Hungry for some healthy snack ideas? Read this article with all natural food choices that will give you energy and fitness.
You need it quick. It has to be easy. It should be nutritious, and you’d like it to taste good, too. Is there any chance that the snack fairy godmother could make all four of these wishes come true? Does the perfect snack really exist?
Yes there are in-fact snacks that can help with sustainable energy and battling the afternoon slump. Some of the healthiest choices are included below and are plant-based, gluten-free, dairy-free, and sugar-free. In other words, they’re all-natural bites that don’t contain any of the anti-nutrients that rob your body of energy and decrease your ability to function at your best. So without further ado, here are some of the best things to eat to keep your mind and body fueled with all day energy. Come into my San Francisco kitchen and let me tell you what I’m packing!

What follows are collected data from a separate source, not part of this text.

-- ==== Sys2Proof/Machine/Condense.lean ====
section
/-! DEFINITION. Condenser's frames as they arrive, and what its contexts do with time (spec/19, R473–R483). -/
namespace Sys2Proof.Machine

/-- Header of a Condenser frame (Table 19.1). -/
structure CondHead where
  path : Nat
  check : Nat
  num : Nat
  first : Nat
  count : Nat
  level : Nat
  ctx : Nat
  reset : Bool
  raw : Bool
  reserved : Nat
deriving DecidableEq, Repr

/-- Fields of the 24 bytes of a header. -/
def condHead (b : Bytes) : CondHead :=
  let f := leAt b 0 4
  { path := leAt b 20 4, check := leAt b 16 4, num := leAt b 12 4, first := leAt b 10 2, count := leAt b 9 1, level := leAt b 8 1,
    ctx := leAt b 6 2, reset := f.testBit 1, raw := f.testBit 0, reserved := leAt b 0 6 / 4 }

/-- The data of a frame, or the code of Table 19.3 by which it fails. -/
def condDecode (limit : Nat) (h : CondHead) (history body : Bytes) : Except Nat Bytes :=
  let want := 64 * h.count
  let out : Except Nat Bytes := if h.raw then (if body.length = want then .ok body else .error 3)
    else if want > limit then (match inflate history body limit with | .error e => .error e | .ok b => if b.length < want then .error 3 else .ok b)
    else match inflate history body want with
      | .error e => .error e
      | .ok b => if b.length < want then .error 3 else .ok b
  match out with
  | .error e => .error e
  | .ok b => if h.raw ∧ want > limit then .error 2 else if crc32c b = h.check then .ok b else .error 4

/-- The extended records of uncompressed data. -/
def extList (b : Bytes) : List ExtRecord := (List.range (b.length / 64)).map (fun i => extOfBytes (slice b (64 * i) 64))

/-- A frame fails with a code (R482): counted, its gap record of reason 0x03 in its place, DECODE_ERROR once an episode. -/
def Group.condFail (g : Group) (key : Nat × Nat × Nat) (h : CondHead) (code : Nat) : Group × List ExtRecord :=
  let c := g.core.bump (oCondenseDecodeErrors + code)
  let c := if g.cond.errs.contains key then c else c.raise 0x1901 0x60 [key.1, key.2.1, key.2.2, code]
  let ctxs := if code = 6 ∨ code = 8 then g.cond.ctxs else g.cond.ctxs.map (fun x => if x.key = some key then { x with broken := true } else x)
  let g := { g with core := c, cond := { g.cond with ctxs := ctxs, errs := if g.cond.errs.contains key then g.cond.errs else key :: g.cond.errs } }
  ({ g with core := g.core.bump oLinkGapsInserted }, [g.bareGap h.path (RClass.ofCode key.2.1) h.first h.count 0x03])

/-- The decoder context of a key after a RESET frame's allocation (R480, R481): the highest free one; none when the pool is full. -/
def Group.condAlloc (g : Group) (key : Nat × Nat × Nat) : Option (Group × CondCtx) :=
  match g.cond.ctxs.find? (fun x => x.key == some key) with
  | some x => some (g, x)
  | none =>
    match (List.range 4096).reverse.find? (fun i => !g.cond.ctxs.any (fun x => x.idx == i)) with
    | some i =>
      let x := { CondCtx.fresh i g.core.up with key := some key }
      some ({ g with cond := { g.cond with ctxs := g.cond.ctxs ++ [x], exhausted := false } }, x)
    | none => none

/-- A kind 0x04 payload of class `cls` from the unit of path `sender` (R480–R482): the group and the records that enter ingest. -/
def Group.condReceive (g : Group) (sender cls : Nat) (b : Bytes) : Group × List ExtRecord :=
  let h := condHead b
  let key := (sender, cls, h.ctx)
  if h.reserved ≠ 0 ∨ h.count = 0 ∨ h.count > 140 ∨ h.level > 9 then g.condFail key h 8
  else
    let a := if h.reset then g.condAlloc key else (g.cond.ctxs.find? (fun x => x.key == some key)).map (fun x => (g, x))
    match a with
    | none =>
      if h.reset then
        let c := if g.cond.exhausted then g.core
          else g.core.raise 0x1902 0x60 [(g.cond.ctxs.filter (fun x => x.bound.isSome)).length, (g.cond.ctxs.filter (fun x => x.key.isSome)).length]
        Group.condFail { g with core := c, cond := { g.cond with exhausted := true } } key h 6
      else g.condFail key h 7
    | some (g, x) =>
      let x := if h.reset then { x with history := [], frame := h.num, broken := false } else x
      let g := { g with cond := g.cond.set x }
      let d := (h.num + 2 ^ 32 - x.frame) % 2 ^ 32
      if d ≥ 0x80000000 then ({ g with core := g.core.bump oCondenseDuplicates }, [])
      else if d > 0 ∨ x.broken then g.condFail key h 5
      else match condDecode (g.core.num oCondenseOutLimit) h x.history (b.drop 24) with
        | .error e => g.condFail key h e
        | .ok data =>
          let x := { x with history := trimHistory (x.history ++ data), frame := (h.num + 1) % 2 ^ 32, lastUse := g.core.up }
          let c := (g.core.count (condObj x.idx 4) b.length).count (condObj x.idx 5) data.length
          ({ g with core := c, cond := { g.cond.set x with errs := g.cond.errs.filter (fun k => k != key) } }, extList data)

/-- CONDENSE.GATHER has passed since a gathered frame's first record (R474). -/
def Group.gatherExpire (g : Group) (idx : Nat) : Group :=
  match g.cond.ctxs.find? (fun x => x.idx == idx) with
  | some x => if !x.gather.isEmpty ∧ g.core.up ≥ x.gatherAt + 1000 * g.core.num oCondenseGather then g.closeFrame idx else g
  | none => g

/-- The next frame of a compressor is a RESET frame (R479). -/
def Group.condReset (g : Group) (idx : Nat) : Group :=
  { g with cond := { g.cond with ctxs := g.cond.ctxs.map (fun x => if x.idx = idx ∧ x.bound.isSome then { x with resetDue := true } else x) } }

/-- CONDENSE.IDLE_RESET without a frame (R479). -/
def Group.condIdleReset (g : Group) (idx : Nat) : Group :=
  match g.cond.ctxs.find? (fun x => x.idx == idx) with
  | some x =>
    let g := { g with core := g.core.usePair oCondenseIdleReset oCondenseDecodeIdle }
    if x.bound.isSome ∧ g.core.up ≥ x.lastUse + 1000000 * g.core.used oCondenseIdleReset then g.condReset idx else g
  | none => g

/-- CONDENSE.DECODE_IDLE without a frame decoded: the decoder context is freed (R480). -/
def Group.condDecodeIdle (g : Group) (idx : Nat) : Group :=
  match g.cond.ctxs.find? (fun x => x.idx == idx) with
  | some x =>
    let g := { g with core := g.core.usePair oCondenseIdleReset oCondenseDecodeIdle }
    if x.key.isSome ∧ g.core.up ≥ x.lastUse + 1000000 * g.core.used oCondenseDecodeIdle then
      { g with cond := { g.cond with ctxs := g.cond.ctxs.filter (fun y => y.idx != idx) } }
    else g
  | none => g

/-- A profile or subscriber commit ends bindings to contexts that no profile of their queue names any more (R473, Table 19.4): a
gathered frame closes under its old binding first. -/
def Group.rebind (g : Group) : Group :=
  let stale (x : CondCtx) : Bool := match x.bound with
    | some (i, p, cls, c) => (match g.jet.sub i p with
      | some s => g.condOf s cls != some c
      | none => true)
    | none => false
  let g := (g.cond.ctxs.filter stale).foldl (fun g x => g.closeFrame x.idx) g
  { g with cond := { g.cond with ctxs := g.cond.ctxs.filter (fun x => !stale x) } }

/-- State of a context as it reads (Table 19.6). -/
def CondCtx.word (x : CondCtx) : Nat :=
  let sub := match x.bound with | some (i, _, _, _) => i | none => 0xFFFF
  x.frame * 2 ^ 32 + sub * 65536 + (if x.bound.isSome then 1 else 2) * 256 + (if x.broken then 128 else 0) + 0xF

end Sys2Proof.Machine
end

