/-- A counter's parity error (R260). -/
def parityError (x : CapSide) (i : Nat) : CapSide :=
  { x with core := (x.core.bump oPowerCtrParity).raise 0x0905 0x00 [i], cap := x.cap.clearCounter i }

/-- Latch bank `b` for the latch in progress, from the counters (R189). `cycle` is its domain's cycle in ns, rounded up. -/
def latchBank (x : CapSide) (l : LatchPart) (b cycle : Nat) : CapSide :=
  let d := bankDomain x.core b
  let off := x.cap.gated.testBit d
  let frozen := !off && x.cap.cgNote.testBit d
  let snap := (List.range 576).map (fun i =>
    if counterBank x.core i = b then x.cap.ctr.getD i 0 else x.cap.snap.getD i 0)
  let l' := { l with latched := l.latched ||| 2 ^ b,
                     off := if off then l.off ||| 2 ^ b else l.off,
                     frozen := if frozen then l.frozen ||| 2 ^ b else l.frozen,
                     uncertainty := if off || frozen then l.uncertainty else Nat.max l.uncertainty cycle }
  { x with cap := { x.cap with snap := snap, latch := some l' } }

/-- Whether bank `b` is armed and not yet latched. -/
def LatchPart.waits (l : LatchPart) (b : Nat) : Bool := l.armed.testBit b && !l.latched.testBit b

/-- Latch bank `b` by a cycle whose length no command names: a free value of at least 1 ns (log entry 3). -/
def latchFree (x : CapSide) (l : LatchPart) (b : Nat) : CapSide :=
  let r := x.core.draw 9 16
  latchBank { x with core := r.2 } l b (Nat.max 1 r.1.toNat)

/-- Latch the banks `pick` names that L_T has left waiting, before something changes what they would latch (Table 6.12): `after`
for a change at L_T itself that the latch already sees. -/
def latchDue (x : CapSide) (pick : Nat → Bool) (after : Bool) : CapSide :=
  (List.range 16).foldl (fun x b =>
    match x.cap.latch with
    | some l => if l.waits b && pick b && decide (x.core.ns ≥ l.lt + if after then 1 else 0) then latchFree x l b else x
    | none => x) x

/-- One domain cycle of a bus counted by the counters that select it (R176, R179, R181, R182). -/
def countBus (x : CapSide) (bus : Nat) (bits : U128) : CapSide :=
  let prev := x.cap.prev.getD bus 0
  let ctr := (List.range 576).map (fun i =>
    let cfg := counterConfig x.core i
    let v := x.cap.ctr.getD i 0
    if bitsOf cfg 10 7 = bus ∧ !x.cap.dead.contains i then v + BitVec.ofNat 64 (countStep cfg bits prev) else v)
  { x with cap := { x.cap with ctr := ctr, prev := x.cap.prev.set bus bits } }

/-- An alarm record's payload (Table 6.10). -/
def alarmPayload (value code source threshold relation entry : Nat) : Nat :=
  value % 2 ^ 64 * 2 ^ 64 + code % 256 * 2 ^ 56 + source % 256 * 2 ^ 48 + threshold % 256 * 2 ^ 40
    + relation % 256 * 2 ^ 32 + entry % 256 * 2 ^ 24

/-- Raise an alarm record at time `t` through the token bucket (R195, R196). -/
def raiseAlarm (x : CapSide) (t sub idx value code source threshold relation entry : Nat) : CapSide :=
  let r := mkRecord x.core t 0x10 .a (srcOf sub idx) (alarmPayload value code source threshold relation entry)
  let y := offerAlarm x.core x.buf r code entry
  { x with core := y.1, buf := y.2 }

/-- Always-on error alarms of a bus's cycle (Table 6.5, code 0x03): the four always-on counters of the bus, in index order. -/
def aoAlarms (x : CapSide) (bus : Nat) (bits : U128) (t : Nat) : CapSide :=
  (List.range 4).foldl (fun x j =>
    let k := 4 * bus + j
    if bits.getLsbD (124 + j) && !x.cap.dead.contains (512 + k) && (x.core.num oCountAoAlarmMask).testBit k then
      raiseAlarm x t 0x00 (512 + k) (x.cap.ctr.getD (512 + k) 0).toNat 0x03 3 0 0 0xFF
    else x) x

Healthy Snack Ideas. All Natural Food Choices for Energy and Fitness
- Green Juice. The ultimate energy booster. Green vegetable juices are loaded with antioxidants, phytonutrients, chlorophyll, magnesium, and potassium. Your cells instantly gobble up these nutrients making you feel energized and alive. Make sure the green juice is from vegetables and is not a fruit juice disguised as a green juice. Aim to keep the carbohydrate content below 20 grams. Above this and the juice is too sugary and may cause blood sugar fluctuations and energy drops. You can read all my tips on drinking your greens and get some of my favorite recipes in this post.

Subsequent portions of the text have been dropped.